Tuesday, April 20, 2010

Video review: "Avatar"

So what kind of video release do you give the newly minted top-grossing film of all time?

One full of oodles of never-before-seen insights and peeks behind the scenes? An interactive pop-up commentary with auteur James Cameron? Exclusive interviews with the cast? Dare we imagine 3-D presentation to take advantage of all those expensive new televisions with this feature?

For "Avatar," the answers to these questions are: No, nope, uh-uh and fugeddaboutit.

The cinematic sensation is being given an absolute bare-bones video release on April 22 (to coincide with Earth Day). It's arriving with zero extras, whether you choose the DVD version or the Blu-ray/DVD combo pack (though the latter does at least include a digital copy).

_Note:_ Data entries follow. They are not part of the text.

/-- R10: `fmul` of finite operands is the exact product rounded once, and `fdiv` of finite operands with a nonzero
divisor the exact quotient; the sign is the exclusive-or of the operands' signs. Values are counted in units of
`2^-149`. -/
def Obligations.ProductsAndQuotientsRoundTheExactValueOnce : Prop :=
  ∀ nan a b : Word, isFinite a = true → isFinite b = true →
    (RoundsTo (unitsOf a * unitsOf b) (2 ^ 149) (magOf (fmul nan a b)) ∧
      signOf (fmul nan a b) = xor (signOf a) (signOf b)) ∧
    (isZero b = false →
      RoundsTo (unitsOf a * 2 ^ 149) (unitsOf b) (magOf (fdiv nan a b)) ∧
      signOf (fdiv nan a b) = xor (signOf a) (signOf b))

/-- R10, for the operands that are no two finite values with a nonzero divisor. Exactly the invalid operations and those
with a NaN operand give a NaN, whichever NaN pattern is drawn. Where no NaN results: a sum or a difference with one
infinite operand is that infinity (a subtracted one with its sign changed), and so is a sum of two infinities of like sign
and a difference of two of unlike sign; a product with an infinite operand is an infinity; a quotient is an infinity where
the dividend is infinite, or the dividend is not zero and the divisor is, and a zero where a finite value is divided by an
infinity; the sign of a product and of a quotient is the exclusive-or of the operands' signs. -/
def Obligations.SpecialValuesFollowTheRules : Prop :=
  ∀ nan a b : Word, isNaN nan = true →
    isNaN (fadd nan a b) = (isNaN a || isNaN b || (isInf a && isInf b && signOf a != signOf b)) ∧
    isNaN (fsub nan a b) = (isNaN a || isNaN b || (isInf a && isInf b && signOf a == signOf b)) ∧
    isNaN (fmul nan a b) = (isNaN a || isNaN b || (isInf a && isZero b) || (isZero a && isInf b)) ∧
    isNaN (fdiv nan a b) = (isNaN a || isNaN b || (isInf a && isInf b) || (isZero a && isZero b)) ∧
    (isInf a = true → isFinite b = true → fadd nan a b = a ∧ fadd nan b a = a) ∧
    (isInf a = true → isInf b = true → signOf a = signOf b → fadd nan a b = a) ∧
    (isInf a = true → isFinite b = true → fsub nan a b = a) ∧
    (isFinite a = true → isInf b = true →
      isInf (fsub nan a b) = true ∧ signOf (fsub nan a b) = !signOf b) ∧
    (isInf a = true → isInf b = true → signOf a ≠ signOf b → fsub nan a b = a) ∧
    (isInf a = true → isNaN b = false → isZero b = false →
      isInf (fmul nan a b) = true ∧ signOf (fmul nan a b) = xor (signOf a) (signOf b) ∧
      isInf (fmul nan b a) = true ∧ signOf (fmul nan b a) = xor (signOf b) (signOf a)) ∧
    (isInf a = true → isFinite b = true →
      isInf (fdiv nan a b) = true ∧ signOf (fdiv nan a b) = xor (signOf a) (signOf b)) ∧
    (isZero a = false → isFinite a = true → isZero b = true →
      isInf (fdiv nan a b) = true ∧ signOf (fdiv nan a b) = xor (signOf a) (signOf b)) ∧
    (isFinite a = true → isInf b = true →
      isZero (fdiv nan a b) = true ∧ signOf (fdiv nan a b) = xor (signOf a) (signOf b))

Cameron is known for waiting to deliver the real goods with a special edition that usually includes a longer director's cut (see "Terminator 2," "The Abyss"). I believe that's what we can expect with "Avatar."

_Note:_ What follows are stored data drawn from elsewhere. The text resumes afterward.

theorem SameUpToNaN.execBase : SameOutcome (execBase s) (execBase t) := by
  have hmean := sameNum_ringMean (isNaN_procNan s) (isNaN_procNan t) h.buf t.cfg.ringSize
  have hval : SameNum (if t.proc.full then ringMean s.procNan s.proc.buf t.cfg.ringSize else posZero)
      (if t.proc.full then ringMean t.procNan t.proc.buf t.cfg.ringSize else posZero) := by
    split
    · exact hmean
    · exact .refl _
  unfold Machine.execBase
  rw [h.cfg, h.full]
  exact show SameUpToNaN _ _ from { h with bvalid := rfl, bval := hval, stage := rfl }

theorem SameUpToNaN.execStatus : SameOutcome (execStatus s) (execStatus t) := by
  have hdue : statusDue s.cfg s.proc = statusDue t.cfg t.proc := by unfold statusDue; rw [h.cfg, h.scnt]
  have hsts : List.Forall₂ SameStatus
      (if statusDue t.cfg t.proc then s.proc.sts ++ [Machine.statusOf s.proc] else s.proc.sts)
      (if statusDue t.cfg t.proc then t.proc.sts ++ [Machine.statusOf t.proc] else t.proc.sts) := by
    split
    · exact forall₂_append_singleton h.sts h.statusOf
    · exact h.sts
  unfold Machine.execStatus
  rw [hdue, h.cfg, h.scnt]
  exact show SameUpToNaN _ _ from { h with sts := hsts, scnt := rfl, stage := rfl }

/-- Each operation respects sameness up to NaN patterns. -/
theorem SameUpToNaN.exec (hs : s.proc.buf.wf = true) (ht : t.proc.buf.wf = true) (i : Instr) :
    SameOutcome (exec i s) (exec i t) := by
  cases i with
  | sample ch raw ts => exact h.execSample ch raw ts
  | freset => exact h.execFreset
  | wait => exact h.execWait
  | pwr => exact h.execPwr
  | bq0 => exact h.runSection .sec0 0x13#8
  | bq1 => exact h.runSection .sec1 0x14#8
  | bq2 => exact h.runSection .sec2 0x15#8
  | bpush => exact h.execBpush hs ht
  | detect => exact h.execDetect
  | classify => exact h.execClassify
  | emit => exact h.execEmit
  | base => exact h.execBase
  | status => exact h.execStatus

theorem SameUpToNaN.runCode (hs : s.proc.buf.wf = true) (ht : t.proc.buf.wf = true) (c : Code) :
    SameOutcome (runCode c s) (runCode c t) := by
  cases hd : decode c with
  | ok i =>
    rw [runCode_ok c i s hd, runCode_ok c i t hd]
    exact h.exec hs ht i
  | error e =>
    rw [runCode_error c e s hd, runCode_error c e t hd]
    exact h

theorem SameUpToNaN.takeTurn (hs : s.proc.buf.wf = true) (ht : t.proc.buf.wf = true) (u : Turn) :
    SameOutcome (takeTurn u s) (takeTurn u t) := by
  cases u with
  | beat cmd => exact h.runCode hs ht (.beat cmd)
  | proc =>
    unfold Machine.takeTurn
    rw [h.stage]
    exact h.runCode hs ht (.stage t.proc.stage)
  | clock now => exact h.setClock now
  | reset => exact h.resetCore
  | idle => exact h

end Operations

/-- Settles O53: the turn taken is the same on both sides, and every turn respects sameness up to NaN patterns. -/
theorem naNPatternsNeverSteerControl : Obligations.NaNPatternsNeverSteerControl := by
  intro s t hs ht h
  unfold step
  rw [h.nextTurn_eq]
  exact h.popTurn.takeTurn hs ht t.nextTurn

end Sys2Proof.Machine

/-!
PROOFS. Rounding (00_scope.md R10): the two neighbouring magnitude patterns that bracket an exact result, and which of
them `roundMag` answers.
-/

namespace Sys2Proof.Machine

/-! ### The two patterns around an exact result -/

/-- `num / den` units lie between the values of the magnitude patterns `lo` and `lo + 1`: `r` above the first, of a
distance `gap` between them, both taken times `den`. -/
structure Bracket (num den lo r gap : Nat) : Prop where
  den_pos : 0 < den
  above   : den * magUnits lo + r = num
  succ    : den * magUnits (lo + 1) = den * magUnits lo + gap
  lt_gap  : r < gap

/-- `m` is the nearer of the two patterns of a bracket, at the midpoint the even one. -/
def NearerEven (lo r gap m : Nat) : Prop :=
  (m = lo ∧ 2 * r ≤ gap ∧ (2 * r = gap → lo % 2 = 0)) ∨
  (m = lo + 1 ∧ gap ≤ 2 * r ∧ (2 * r = gap → lo % 2 = 1))

/-- The pattern put together from an exponent step and a significand stands for that significand, shifted; a significand
of `2^24` has carried into the exponent. -/
theorem magUnits_significand (s q : Nat) (hlo : s = 0 ∨ 2 ^ 23 ≤ q) (hhi : q ≤ 2 ^ 24) :
    magUnits (s * 2 ^ 23 + q) = q * 2 ^ s := by
  unfold magUnits
  by_cases hcarry : q = 2 ^ 24
  · rw [if_neg (by omega), show (s * 2 ^ 23 + q) / 2 ^ 23 - 1 = s + 1 by omega,
      show (s * 2 ^ 23 + q) % 2 ^ 23 = 0 by omega, hcarry, Nat.pow_succ 2 s]
    ring
  · by_cases hsub : q < 2 ^ 23
    · obtain rfl : s = 0 := by omega
      rw [if_pos (by omega)]
      omega
    · rw [if_neg (by omega), show (s * 2 ^ 23 + q) / 2 ^ 23 - 1 = s by omega,
        show 2 ^ 23 + (s * 2 ^ 23 + q) % 2 ^ 23 = q by omega]

/-- Cut at its exponent step, a number of whole units has at most 24 bits, and exactly 24 past the subnormals. -/
theorem roundShift_spec (k : Nat) :
    k / 2 ^ roundShift k < 2 ^ 24 ∧ (roundShift k = 0 ∨ 2 ^ 23 ≤ k / 2 ^ roundShift k) := by
  unfold roundShift
  split
  next h => simpa using h
  next h =>
    have hk : k ≠ 0 := by omega
    have hlog : 24 ≤ Nat.log2 k := (Nat.le_log2 hk).mpr (by omega)
    refine ⟨?_, .inr ?_⟩
    · rw [Nat.div_lt_iff_lt_mul (Nat.two_pow_pos _), ← Nat.pow_add, show 24 + (Nat.log2 k - 23) = Nat.log2 k + 1 by omega]
      exact Nat.lt_log2_self
    · rw [Nat.le_div_iff_mul_le (Nat.two_pow_pos _), ← Nat.pow_add, show 23 + (Nat.log2 k - 23) = Nat.log2 k by omega]
      exact Nat.log2_self_le hk

/-- The distance of the two neighbouring patterns around `num / den` units, times `den`, where the exponent has no
bound. -/
def floorGap (num den : Nat) : Nat := den * 2 ^ roundShift (num / den)

/-- The lower of the two, the greatest magnitude pattern whose value is not above `num / den` units. -/
def floorMag (num den : Nat) : Nat := roundShift (num / den) * 2 ^ 23 + num / floorGap num den

section Floor

variable (num den : Nat)

theorem floorMag_succ :
    roundShift (num / den) * 2 ^ 23 + (num / floorGap num den + 1) = floorMag num den + 1 :=
  (Nat.add_assoc _ _ _).symm

theorem floorGap_pos (hden : 0 < den) : 0 < floorGap num den := Nat.mul_pos hden (Nat.two_pow_pos _)

theorem floorSignificand_lt_and_ge :
    num / floorGap num den < 2 ^ 24 ∧ (roundShift (num / den) = 0 ∨ 2 ^ 23 ≤ num / floorGap num den) := by
  unfold floorGap
  rw [← Nat.div_div_eq_div_mul]
  exact roundShift_spec (num / den)

/-- The value of `floorMag` and how far `num / den` lies above it. -/
theorem den_mul_magUnits_floorMag : den * magUnits (floorMag num den) + num % floorGap num den = num := by
  obtain ⟨hlt, hge⟩ := floorSignificand_lt_and_ge num den
  have hm : magUnits (floorMag num den) = num / floorGap num den * 2 ^ roundShift (num / den) :=
    magUnits_significand _ _ hge (by omega)
  calc den * magUnits (floorMag num den) + num % floorGap num den
      = floorGap num den * (num / floorGap num den) + num % floorGap num den := by rw [hm]; unfold floorGap; ring
    _ = num := Nat.div_add_mod num _

/-- The value of the pattern after `floorMag`. -/
theorem den_mul_magUnits_floorMag_succ :
    den * magUnits (floorMag num den + 1) = den * magUnits (floorMag num den) + floorGap num den := by
  obtain ⟨hlt, hge⟩ := floorSignificand_lt_and_ge num den
  have hm : magUnits (floorMag num den) = num / floorGap num den * 2 ^ roundShift (num / den) :=
    magUnits_significand _ _ hge (by omega)
  rw [hm, ← floorMag_succ, magUnits_significand _ _ (by omega) (by omega)]
  unfold floorGap
  ring

theorem bracket_floorMag (hden : 0 < den) :
    Bracket num den (floorMag num den) (num % floorGap num den) (floorGap num den) where
  den_pos := hden
  above := den_mul_magUnits_floorMag num den
  succ := den_mul_magUnits_floorMag_succ num den
  lt_gap := Nat.mod_lt _ (floorGap_pos num den hden)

So if you want all the goodies a watershed film like this demands, content yourself with just renting for now.

Like "Titanic," James Cameron's other much-loved and -loathed epic, "Avatar" is a film whose flaws become more apparent after you've left the cinema. The clunky dialogue, derivative plot and downright silly sci-fi gobbledygook (Unobtainium?) tends to pile up.

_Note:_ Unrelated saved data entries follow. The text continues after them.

-- ==== Sys2Proof/Decode.lean ====
section
/-! DEFINITION. The decoder (spec/30_encoding.md R60 to R64, R74, R75): total on any bytes, a
rejection by name; the selection of an event by the ports; and the encoder, written from the same
tables. REQ and RSP are two decode spaces, told apart by direction of travel (R69, R74). -/

namespace Sys2Proof

/-- Why bytes are no instruction. -/
inductive Reject where
  /-- fewer bytes than the one length every frame has (R60) -/
  | short (n : Nat)
  /-- a frame of the REQ space whose marker is not 0xAA: no row matches (R61, R70) -/
  | notARequest (marker : Byte)
deriving DecidableEq, Repr

/-- Decode one frame of a decode space: the specific row when one matches, the generic row
otherwise (R74). The checksum bits are an open field of every row: they are read, not tested. -/
def decodeFrame (d : Direction) (f : Frame) : Except Reject Instr :=
  let p := Machine.framePayload f
  let sum := Machine.frameChecksum f
  match d with
  | .request =>
    if f[0] = Machine.params.marker then
      match Machine.listedRequest f[1] with
      | some o => .ok (Machine.requestRow o p sum)
      | none => .ok (.encode f[1] p sum)
    else .error (.notARequest f[0])
  | .response =>
    match Machine.listedResponse f[1] with
    | some o => .ok (Machine.responseRow o f[0] p sum)
    | none => .ok (.decode f[0] f[1] p sum)

/-- Decode the first frame of a byte sequence and give the bytes after it (R60): total on any
bytes. -/
def decodeBytes (d : Direction) : List Byte → Except Reject (Instr × List Byte)
  | b0 :: b1 :: b2 :: b3 :: b4 :: b5 :: b6 :: b7 :: rest =>
    match decodeFrame d #v[b0, b1, b2, b3, b4, b5, b6, b7] with
    | .ok i => .ok (i, rest)
    | .error r => .error r
  | bs => .error (.short bs.length)

/-- What a stimulus makes the block do in a phase: an operation, nothing, or a rejection. -/
def decode (ph : Phase) : Stimulus → Except Reject (Option Instr)
  | .frame d f =>
    match decodeFrame d f with
    | .ok i => .ok (some i)
    | .error r => .error r
  | .ports p => .ok (Machine.select ph p)
  | .line i => .ok (some i)

/-- The direction in which a frame word that comes without one is read: the specific rows of both
spaces first (R69: their op_codes do not meet), then the generic row of the request space for the
marker 0xAA, then that of the response space (log 11). -/
def directionOf (f : Frame) : Direction :=
  if f[0] = Machine.params.marker ∧ (Machine.listedRequest f[1]).isSome then .request
  else if (Machine.listedResponse f[1]).isSome then .response
  else if f[0] = Machine.params.marker then .request
  else .response

/-- The frame of an opcode-table word: bit 0 of `w` is bit 0 of frame byte 0 (R9); bits at or above
`nbits` are 0. -/
def tableFrame (nbits w : Nat) : Frame :=
  Machine.frameOfWord (BitVec.ofNat 64 (w % 2 ^ nbits))

/-- The instruction the decoder reads from an opcode-table word, its bytes laid out in wire order. -/
def decodeTableWord (nbits w : Nat) : Option Instr :=
  let f := tableFrame nbits w
  match decodeBytes (directionOf f) f.toList with
  | .ok (i, []) => some i
  | _ => none

/-- The request frame with this op_code, payload and checksum (R61). -/
def requestFrame (op : OpCode) (p : Payload) (sum : Half) : Frame :=
  Machine.frameOfFields
    { marker := Machine.params.marker, opCode := op, payload := p, checksum := sum }

/-- The response frame to the request op_code `op`, with this marker, payload and checksum (R62,
R66). -/
def responseFrame (op : OpCode) (marker : Byte) (p : Payload) (sum : Half) : Frame :=
  Machine.frameOfFields
    { marker := marker, opCode := Machine.rspOp op, payload := p, checksum := sum }

/-- The stimulus that stands for an operation: the frame of a REQ or RSP row (R61, R62), the port
values that select an EVENT row, every other input 0 (R28, R74), the line itself for a FUNC row,
which nothing outside the block selects (R74). -/
def encode : Instr → Stimulus
  | .heartbeat p sum => .frame .request (requestFrame (Machine.opCode .heartbeat) p sum)
  | .getTemp p sum => .frame .request (requestFrame (Machine.opCode .getTemp) p sum)
  | .getHumidity p sum => .frame .request (requestFrame (Machine.opCode .getHumidity) p sum)
  | .getDewPoint p sum => .frame .request (requestFrame (Machine.opCode .getDewPoint) p sum)
  | .getSetpointOffset p sum => .frame .request (requestFrame (Machine.opCode .getSetpointOffset) p sum)
  | .getPCoef p sum => .frame .request (requestFrame (Machine.opCode .getPCoef) p sum)
  | .getICoef p sum => .frame .request (requestFrame (Machine.opCode .getICoef) p sum)
  | .getDCoef p sum => .frame .request (requestFrame (Machine.opCode .getDCoef) p sum)
  | .getPowerLevel p sum => .frame .request (requestFrame (Machine.opCode .getPowerLevel) p sum)
  | .getHwVersion p sum => .frame .request (requestFrame (Machine.opCode .getHwVersion) p sum)
  | .getFwVersion p sum => .frame .request (requestFrame (Machine.opCode .getFwVersion) p sum)
  | .setSetpointOffset p sum => .frame .request (requestFrame (Machine.opCode .setSetpointOffset) p sum)
  | .setPCoef p sum => .frame .request (requestFrame (Machine.opCode .setPCoef) p sum)
  | .setICoef p sum => .frame .request (requestFrame (Machine.opCode .setICoef) p sum)
  | .setDCoef p sum => .frame .request (requestFrame (Machine.opCode .setDCoef) p sum)
  | .setEnable p sum => .frame .request (requestFrame (Machine.opCode .setEnable) p sum)
  | .setPowerLevel p sum => .frame .request (requestFrame (Machine.opCode .setPowerLevel) p sum)
  | .resetBoard p sum => .frame .request (requestFrame (Machine.opCode .resetBoard) p sum)
  | .getBoardTemp p sum => .frame .request (requestFrame (Machine.opCode .getBoardTemp) p sum)
  | .getTecVoltage p sum => .frame .request (requestFrame (Machine.opCode .getTecVoltage) p sum)
  | .getTecCurrent p sum => .frame .request (requestFrame (Machine.opCode .getTecCurrent) p sum)
  | .heartbeatRsp m p sum => .frame .response (responseFrame (Machine.opCode .heartbeat) m p sum)
  | .getTempRsp m p sum => .frame .response (responseFrame (Machine.opCode .getTemp) m p sum)
  | .getHumidityRsp m p sum => .frame .response (responseFrame (Machine.opCode .getHumidity) m p sum)
  | .getDewPointRsp m p sum => .frame .response (responseFrame (Machine.opCode .getDewPoint) m p sum)
  | .getSetpointOffsetRsp m p sum => .frame .response (responseFrame (Machine.opCode .getSetpointOffset) m p sum)
  | .getPCoefRsp m p sum => .frame .response (responseFrame (Machine.opCode .getPCoef) m p sum)
  | .getICoefRsp m p sum => .frame .response (responseFrame (Machine.opCode .getICoef) m p sum)
  | .getDCoefRsp m p sum => .frame .response (responseFrame (Machine.opCode .getDCoef) m p sum)
  | .getPowerLevelRsp m p sum => .frame .response (responseFrame (Machine.opCode .getPowerLevel) m p sum)
  | .getHwVersionRsp m p sum => .frame .response (responseFrame (Machine.opCode .getHwVersion) m p sum)
  | .getFwVersionRsp m p sum => .frame .response (responseFrame (Machine.opCode .getFwVersion) m p sum)
  | .setSetpointOffsetRsp m p sum => .frame .response (responseFrame (Machine.opCode .setSetpointOffset) m p sum)
  | .setPCoefRsp m p sum => .frame .response (responseFrame (Machine.opCode .setPCoef) m p sum)
  | .setICoefRsp m p sum => .frame .response (responseFrame (Machine.opCode .setICoef) m p sum)
  | .setDCoefRsp m p sum => .frame .response (responseFrame (Machine.opCode .setDCoef) m p sum)
  | .setEnableRsp m p sum => .frame .response (responseFrame (Machine.opCode .setEnable) m p sum)
  | .setPowerLevelRsp m p sum => .frame .response (responseFrame (Machine.opCode .setPowerLevel) m p sum)
  | .resetBoardRsp m p sum => .frame .response (responseFrame (Machine.opCode .resetBoard) m p sum)
  | .getBoardTempRsp m p sum => .frame .response (responseFrame (Machine.opCode .getBoardTemp) m p sum)
  | .getTecVoltageRsp m p sum => .frame .response (responseFrame (Machine.opCode .getTecVoltage) m p sum)
  | .getTecCurrentRsp m p sum => .frame .response (responseFrame (Machine.opCode .getTecCurrent) m p sum)
  | .encode op p sum => .frame .request (requestFrame op p sum)
  | .decode m op p sum =>
    .frame .response (Machine.frameOfFields { marker := m, opCode := op, payload := p, checksum := sum })
  | .crcBit c d => .line (.crcBit c d)
  | .crcByte c b => .line (.crcByte c b)
  | .crc6 m => .line (.crc6 m)
  | .crcCheck f => .line (.crcCheck f)
  | .opchk x r => .line (.opchk x r)
  | .cschk f => .line (.cschk f)
  | .validate x f => .line (.validate x f)
  | .send op p => .line (.send op p)
  | .cmd op p => .ports { cmdValid := true, cmdOp := op, cmdPayload := Machine.packPayload p }
  | .txb => .ports { txReady := true }
  | .rxb b => .ports { rxValid := true, rxData := b }
  | .take => .ports { rspReady := true }
  | .abort => .ports { ioAbort := true }
  | .clear => .ports { clear := true }
  | .rst => .ports { rst := true }

/-- The kind of a row: the `format` column of the opcode table (R74). -/
def formatOf : Instr → Format
  | .heartbeat _ _ => .req
  | .getTemp _ _ => .req
  | .getHumidity _ _ => .req
  | .getDewPoint _ _ => .req
  | .getSetpointOffset _ _ => .req
  | .getPCoef _ _ => .req
  | .getICoef _ _ => .req
  | .getDCoef _ _ => .req
  | .getPowerLevel _ _ => .req
  | .getHwVersion _ _ => .req
  | .getFwVersion _ _ => .req
  | .setSetpointOffset _ _ => .req
  | .setPCoef _ _ => .req
  | .setICoef _ _ => .req
  | .setDCoef _ _ => .req
  | .setEnable _ _ => .req
  | .setPowerLevel _ _ => .req
  | .resetBoard _ _ => .req
  | .getBoardTemp _ _ => .req
  | .getTecVoltage _ _ => .req
  | .getTecCurrent _ _ => .req
  | .heartbeatRsp _ _ _ => .rsp
  | .getTempRsp _ _ _ => .rsp
  | .getHumidityRsp _ _ _ => .rsp
  | .getDewPointRsp _ _ _ => .rsp
  | .getSetpointOffsetRsp _ _ _ => .rsp
  | .getPCoefRsp _ _ _ => .rsp
  | .getICoefRsp _ _ _ => .rsp
  | .getDCoefRsp _ _ _ => .rsp
  | .getPowerLevelRsp _ _ _ => .rsp
  | .getHwVersionRsp _ _ _ => .rsp
  | .getFwVersionRsp _ _ _ => .rsp
  | .setSetpointOffsetRsp _ _ _ => .rsp
  | .setPCoefRsp _ _ _ => .rsp
  | .setICoefRsp _ _ _ => .rsp
  | .setDCoefRsp _ _ _ => .rsp
  | .setEnableRsp _ _ _ => .rsp
  | .setPowerLevelRsp _ _ _ => .rsp
  | .resetBoardRsp _ _ _ => .rsp
  | .getBoardTempRsp _ _ _ => .rsp
  | .getTecVoltageRsp _ _ _ => .rsp
  | .getTecCurrentRsp _ _ _ => .rsp
  | .encode _ _ _ => .req
  | .decode _ _ _ _ => .rsp
  | .crcBit _ _ => .func
  | .crcByte _ _ => .func
  | .crc6 _ => .func
  | .crcCheck _ => .func
  | .opchk _ _ => .func
  | .cschk _ => .func
  | .validate _ _ => .func
  | .send _ _ => .func
  | .cmd _ _ => .event
  | .txb => .event
  | .rxb _ => .event
  | .take => .event
  | .abort => .event
  | .clear => .event
  | .rst => .event

/-- The phases in which an operation can be selected: an event's enabling condition (R12); every
phase for the events that are always enabled and for everything that is not an event. -/
def enabledIn (ph : Phase) : Instr → Bool
  | .heartbeat _ _ => true
  | .getTemp _ _ => true
  | .getHumidity _ _ => true
  | .getDewPoint _ _ => true
  | .getSetpointOffset _ _ => true
  | .getPCoef _ _ => true
  | .getICoef _ _ => true
  | .getDCoef _ _ => true
  | .getPowerLevel _ _ => true
  | .getHwVersion _ _ => true
  | .getFwVersion _ _ => true
  | .setSetpointOffset _ _ => true
  | .setPCoef _ _ => true
  | .setICoef _ _ => true
  | .setDCoef _ _ => true
  | .setEnable _ _ => true
  | .setPowerLevel _ _ => true
  | .resetBoard _ _ => true
  | .getBoardTemp _ _ => true
  | .getTecVoltage _ _ => true
  | .getTecCurrent _ _ => true
  | .heartbeatRsp _ _ _ => true
  | .getTempRsp _ _ _ => true
  | .getHumidityRsp _ _ _ => true
  | .getDewPointRsp _ _ _ => true
  | .getSetpointOffsetRsp _ _ _ => true
  | .getPCoefRsp _ _ _ => true
  | .getICoefRsp _ _ _ => true
  | .getDCoefRsp _ _ _ => true
  | .getPowerLevelRsp _ _ _ => true
  | .getHwVersionRsp _ _ _ => true
  | .getFwVersionRsp _ _ _ => true
  | .setSetpointOffsetRsp _ _ _ => true
  | .setPCoefRsp _ _ _ => true
  | .setICoefRsp _ _ _ => true
  | .setDCoefRsp _ _ _ => true
  | .setEnableRsp _ _ _ => true
  | .setPowerLevelRsp _ _ _ => true
  | .resetBoardRsp _ _ _ => true
  | .getBoardTempRsp _ _ _ => true
  | .getTecVoltageRsp _ _ _ => true
  | .getTecCurrentRsp _ _ _ => true
  | .encode _ _ _ => true
  | .decode _ _ _ _ => true
  | .crcBit _ _ => true
  | .crcByte _ _ => true
  | .crc6 _ => true
  | .crcCheck _ => true
  | .opchk _ _ => true
  | .cschk _ => true
  | .validate _ _ => true
  | .send _ _ => true
  | .cmd _ _ => ph = .idle
  | .txb => ph = .tx
  | .rxb _ => ph = .rx
  | .take => ph = .done
  | .abort => true
  | .clear => true
  | .rst => true

end Sys2Proof
end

But while you're in the theater, sitting there in the dark, it's a thoroughly engrossing spectacle of the first order as we witness the plight of the blue-skinned alien Na'vi and their paradise planet of Pandora, which is steadily being encroached upon by greedy humans plundering it for ore.

Whether or not that experience will translate to your living room television, with the dog barking and the kids clamoring, is a good question. I wish I could answer it for you ... but I can't. The studio declined to provide review copies prior to the release date.

(I suppose with $2.7 billion in ticket sales, they figure they don't have to spend any dough to promote it.)

My guess is that "Avatar" will diminish somewhat on the small screen. Some films -- "Lawrence of Arabia," "Ben-Hur," "Saving Private Ryan" -- need a big canvas to envelop you. But it says something that "Avatar" belongs among those titles.